WHAT TO WORK ON -
Beginning with the line that holds "cases hs : startMode i with" in the data below, give again every line through the one that holds "(fun _ _ => rfl) (fun _ _", exactly as written.

─── PROVIDED DATA

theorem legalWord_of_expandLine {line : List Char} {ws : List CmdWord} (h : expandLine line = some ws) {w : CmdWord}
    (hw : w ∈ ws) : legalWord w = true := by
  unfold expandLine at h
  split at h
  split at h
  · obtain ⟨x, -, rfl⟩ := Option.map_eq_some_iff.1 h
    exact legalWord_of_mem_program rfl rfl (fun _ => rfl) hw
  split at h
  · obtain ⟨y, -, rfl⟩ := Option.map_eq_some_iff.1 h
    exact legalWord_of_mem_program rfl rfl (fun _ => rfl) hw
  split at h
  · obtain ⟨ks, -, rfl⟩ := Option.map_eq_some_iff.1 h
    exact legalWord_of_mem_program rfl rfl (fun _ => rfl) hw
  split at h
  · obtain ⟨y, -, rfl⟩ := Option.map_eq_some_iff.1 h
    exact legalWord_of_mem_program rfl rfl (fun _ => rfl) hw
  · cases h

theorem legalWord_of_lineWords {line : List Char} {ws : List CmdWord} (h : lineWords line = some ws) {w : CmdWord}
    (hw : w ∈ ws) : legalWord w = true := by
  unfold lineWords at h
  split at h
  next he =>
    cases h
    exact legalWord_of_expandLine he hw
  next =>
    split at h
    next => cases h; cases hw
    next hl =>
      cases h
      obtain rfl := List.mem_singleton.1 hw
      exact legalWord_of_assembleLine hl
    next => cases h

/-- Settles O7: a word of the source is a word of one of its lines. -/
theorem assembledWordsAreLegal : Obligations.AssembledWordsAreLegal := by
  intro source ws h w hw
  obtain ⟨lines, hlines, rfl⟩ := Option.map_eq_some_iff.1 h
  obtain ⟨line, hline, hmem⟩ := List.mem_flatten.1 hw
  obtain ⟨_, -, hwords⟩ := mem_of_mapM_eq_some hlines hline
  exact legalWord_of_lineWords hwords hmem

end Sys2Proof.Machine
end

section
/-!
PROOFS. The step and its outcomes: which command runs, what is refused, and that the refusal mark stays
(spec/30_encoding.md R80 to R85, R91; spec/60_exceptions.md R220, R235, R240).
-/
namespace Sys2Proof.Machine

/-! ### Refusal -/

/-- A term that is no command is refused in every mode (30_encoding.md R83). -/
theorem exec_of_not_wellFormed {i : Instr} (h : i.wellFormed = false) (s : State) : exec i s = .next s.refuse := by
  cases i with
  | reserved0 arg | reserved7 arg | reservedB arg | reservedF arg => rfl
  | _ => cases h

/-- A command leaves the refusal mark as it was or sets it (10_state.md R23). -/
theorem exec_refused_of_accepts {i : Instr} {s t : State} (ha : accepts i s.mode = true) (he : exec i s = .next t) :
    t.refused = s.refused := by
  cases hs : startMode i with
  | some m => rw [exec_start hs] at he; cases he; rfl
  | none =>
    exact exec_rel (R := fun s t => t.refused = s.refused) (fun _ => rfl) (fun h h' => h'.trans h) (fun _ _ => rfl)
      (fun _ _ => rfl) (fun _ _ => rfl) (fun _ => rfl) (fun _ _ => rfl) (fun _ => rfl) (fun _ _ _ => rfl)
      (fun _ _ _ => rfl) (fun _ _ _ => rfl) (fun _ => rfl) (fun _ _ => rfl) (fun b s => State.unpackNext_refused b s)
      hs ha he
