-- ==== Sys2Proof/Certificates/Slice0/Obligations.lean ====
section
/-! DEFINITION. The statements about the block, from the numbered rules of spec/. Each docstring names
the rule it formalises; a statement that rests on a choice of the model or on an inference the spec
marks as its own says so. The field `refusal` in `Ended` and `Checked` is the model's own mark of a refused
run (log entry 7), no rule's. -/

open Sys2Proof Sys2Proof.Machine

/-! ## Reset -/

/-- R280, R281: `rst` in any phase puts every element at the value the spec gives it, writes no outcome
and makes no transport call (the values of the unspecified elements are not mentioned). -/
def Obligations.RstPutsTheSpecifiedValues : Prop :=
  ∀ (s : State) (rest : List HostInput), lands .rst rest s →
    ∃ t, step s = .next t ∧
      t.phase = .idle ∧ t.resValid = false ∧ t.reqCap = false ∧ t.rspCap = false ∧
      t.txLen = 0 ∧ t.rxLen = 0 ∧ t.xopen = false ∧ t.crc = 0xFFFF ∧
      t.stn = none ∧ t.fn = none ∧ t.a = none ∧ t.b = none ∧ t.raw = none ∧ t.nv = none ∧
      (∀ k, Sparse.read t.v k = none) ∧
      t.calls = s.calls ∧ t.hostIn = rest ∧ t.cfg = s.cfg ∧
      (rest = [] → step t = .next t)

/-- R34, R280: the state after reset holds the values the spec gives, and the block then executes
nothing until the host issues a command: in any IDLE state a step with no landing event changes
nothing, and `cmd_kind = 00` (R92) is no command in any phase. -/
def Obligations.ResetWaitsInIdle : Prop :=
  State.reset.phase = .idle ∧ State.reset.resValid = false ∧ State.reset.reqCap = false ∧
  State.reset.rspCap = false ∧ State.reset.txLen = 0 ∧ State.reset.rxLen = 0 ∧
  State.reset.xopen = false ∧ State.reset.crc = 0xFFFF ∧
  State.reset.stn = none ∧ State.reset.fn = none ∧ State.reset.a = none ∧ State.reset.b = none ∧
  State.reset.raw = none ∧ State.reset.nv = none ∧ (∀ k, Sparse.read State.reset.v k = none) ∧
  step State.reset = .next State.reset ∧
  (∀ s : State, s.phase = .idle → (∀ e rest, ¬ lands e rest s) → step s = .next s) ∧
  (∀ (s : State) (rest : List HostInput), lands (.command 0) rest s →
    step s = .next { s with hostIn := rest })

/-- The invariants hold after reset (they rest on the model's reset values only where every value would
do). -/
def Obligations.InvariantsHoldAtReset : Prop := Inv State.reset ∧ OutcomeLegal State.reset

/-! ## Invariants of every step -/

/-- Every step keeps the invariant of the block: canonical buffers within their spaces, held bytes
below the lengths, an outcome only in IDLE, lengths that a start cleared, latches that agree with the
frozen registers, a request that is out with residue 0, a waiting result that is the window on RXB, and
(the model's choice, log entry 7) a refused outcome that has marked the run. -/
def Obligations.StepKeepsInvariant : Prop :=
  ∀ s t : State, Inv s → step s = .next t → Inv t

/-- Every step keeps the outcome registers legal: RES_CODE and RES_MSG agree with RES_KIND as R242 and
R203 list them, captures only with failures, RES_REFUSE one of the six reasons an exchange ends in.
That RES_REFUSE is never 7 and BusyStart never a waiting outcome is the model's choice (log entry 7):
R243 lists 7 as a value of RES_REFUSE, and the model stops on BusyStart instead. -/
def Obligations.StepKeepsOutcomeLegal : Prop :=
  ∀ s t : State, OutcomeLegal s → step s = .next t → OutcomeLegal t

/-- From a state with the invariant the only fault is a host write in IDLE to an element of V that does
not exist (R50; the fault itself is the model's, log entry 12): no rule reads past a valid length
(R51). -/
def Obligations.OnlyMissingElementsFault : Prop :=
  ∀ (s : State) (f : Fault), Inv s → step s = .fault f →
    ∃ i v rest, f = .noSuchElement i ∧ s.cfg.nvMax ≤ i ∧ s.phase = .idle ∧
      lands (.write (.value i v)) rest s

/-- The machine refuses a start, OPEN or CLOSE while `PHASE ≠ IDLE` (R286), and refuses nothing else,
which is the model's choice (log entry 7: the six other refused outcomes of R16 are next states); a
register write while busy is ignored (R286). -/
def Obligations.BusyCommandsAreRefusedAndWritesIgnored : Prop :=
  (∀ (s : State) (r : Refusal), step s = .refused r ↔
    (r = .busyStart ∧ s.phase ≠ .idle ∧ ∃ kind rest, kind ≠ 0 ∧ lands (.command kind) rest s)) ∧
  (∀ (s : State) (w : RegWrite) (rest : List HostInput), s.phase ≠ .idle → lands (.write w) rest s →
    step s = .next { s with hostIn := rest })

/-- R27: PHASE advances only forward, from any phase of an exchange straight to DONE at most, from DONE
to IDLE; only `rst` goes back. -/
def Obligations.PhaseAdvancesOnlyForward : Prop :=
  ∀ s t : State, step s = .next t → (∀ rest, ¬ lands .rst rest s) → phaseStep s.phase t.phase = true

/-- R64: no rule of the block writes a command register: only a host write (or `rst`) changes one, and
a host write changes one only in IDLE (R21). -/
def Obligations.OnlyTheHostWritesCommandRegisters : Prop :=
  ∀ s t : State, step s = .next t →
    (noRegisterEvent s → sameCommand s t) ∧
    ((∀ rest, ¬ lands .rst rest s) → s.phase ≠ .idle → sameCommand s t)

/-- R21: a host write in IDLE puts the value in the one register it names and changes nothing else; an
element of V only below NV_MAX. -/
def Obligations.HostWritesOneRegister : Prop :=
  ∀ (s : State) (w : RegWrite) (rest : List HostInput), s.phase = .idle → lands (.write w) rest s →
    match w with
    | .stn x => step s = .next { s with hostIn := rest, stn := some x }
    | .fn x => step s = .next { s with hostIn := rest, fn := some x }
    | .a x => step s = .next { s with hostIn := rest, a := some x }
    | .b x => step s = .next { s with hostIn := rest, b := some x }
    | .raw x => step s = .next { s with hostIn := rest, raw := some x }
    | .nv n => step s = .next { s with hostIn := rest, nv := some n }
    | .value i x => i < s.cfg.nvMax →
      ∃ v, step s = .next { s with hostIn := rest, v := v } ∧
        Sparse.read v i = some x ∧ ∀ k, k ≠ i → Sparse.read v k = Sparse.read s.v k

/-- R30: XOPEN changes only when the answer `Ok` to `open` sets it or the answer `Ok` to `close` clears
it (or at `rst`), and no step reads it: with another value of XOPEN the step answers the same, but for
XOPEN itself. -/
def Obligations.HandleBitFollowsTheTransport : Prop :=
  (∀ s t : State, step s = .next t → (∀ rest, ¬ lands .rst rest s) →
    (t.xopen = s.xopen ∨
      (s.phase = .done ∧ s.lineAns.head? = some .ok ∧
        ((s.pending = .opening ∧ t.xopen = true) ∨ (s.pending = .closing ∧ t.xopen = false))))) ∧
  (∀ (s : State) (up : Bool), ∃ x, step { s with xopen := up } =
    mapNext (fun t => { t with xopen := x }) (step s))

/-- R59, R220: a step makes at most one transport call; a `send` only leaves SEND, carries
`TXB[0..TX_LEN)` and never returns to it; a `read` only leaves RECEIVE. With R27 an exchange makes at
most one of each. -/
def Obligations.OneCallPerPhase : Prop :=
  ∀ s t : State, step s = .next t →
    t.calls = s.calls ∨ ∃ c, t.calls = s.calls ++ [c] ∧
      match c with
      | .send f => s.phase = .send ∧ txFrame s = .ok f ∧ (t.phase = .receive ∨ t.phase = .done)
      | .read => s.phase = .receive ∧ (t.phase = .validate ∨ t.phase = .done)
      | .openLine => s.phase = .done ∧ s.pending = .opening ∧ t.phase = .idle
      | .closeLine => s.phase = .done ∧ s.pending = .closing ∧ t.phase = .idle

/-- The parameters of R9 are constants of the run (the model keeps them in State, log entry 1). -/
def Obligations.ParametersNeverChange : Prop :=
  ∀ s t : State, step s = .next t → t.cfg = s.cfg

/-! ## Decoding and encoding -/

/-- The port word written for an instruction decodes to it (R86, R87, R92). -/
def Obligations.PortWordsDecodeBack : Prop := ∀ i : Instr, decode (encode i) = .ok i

──────

OUTPUT OF THE EXERCISE -
  cases hs : startMode i with
  | some m => rw [exec_start hs] at he; cases he; rfl
  | none =>
    exact exec_rel (R := fun s t => t.refused = s.refused) (fun _ => rfl) (fun h h' => h'.trans h) (fun _ _ => rfl)
      (fun _ _ => rfl) (fun _ _ => rfl) (fun _ => rfl) (fun _ _ => rfl) (fun _ => rfl) (fun _ _ _ => rfl)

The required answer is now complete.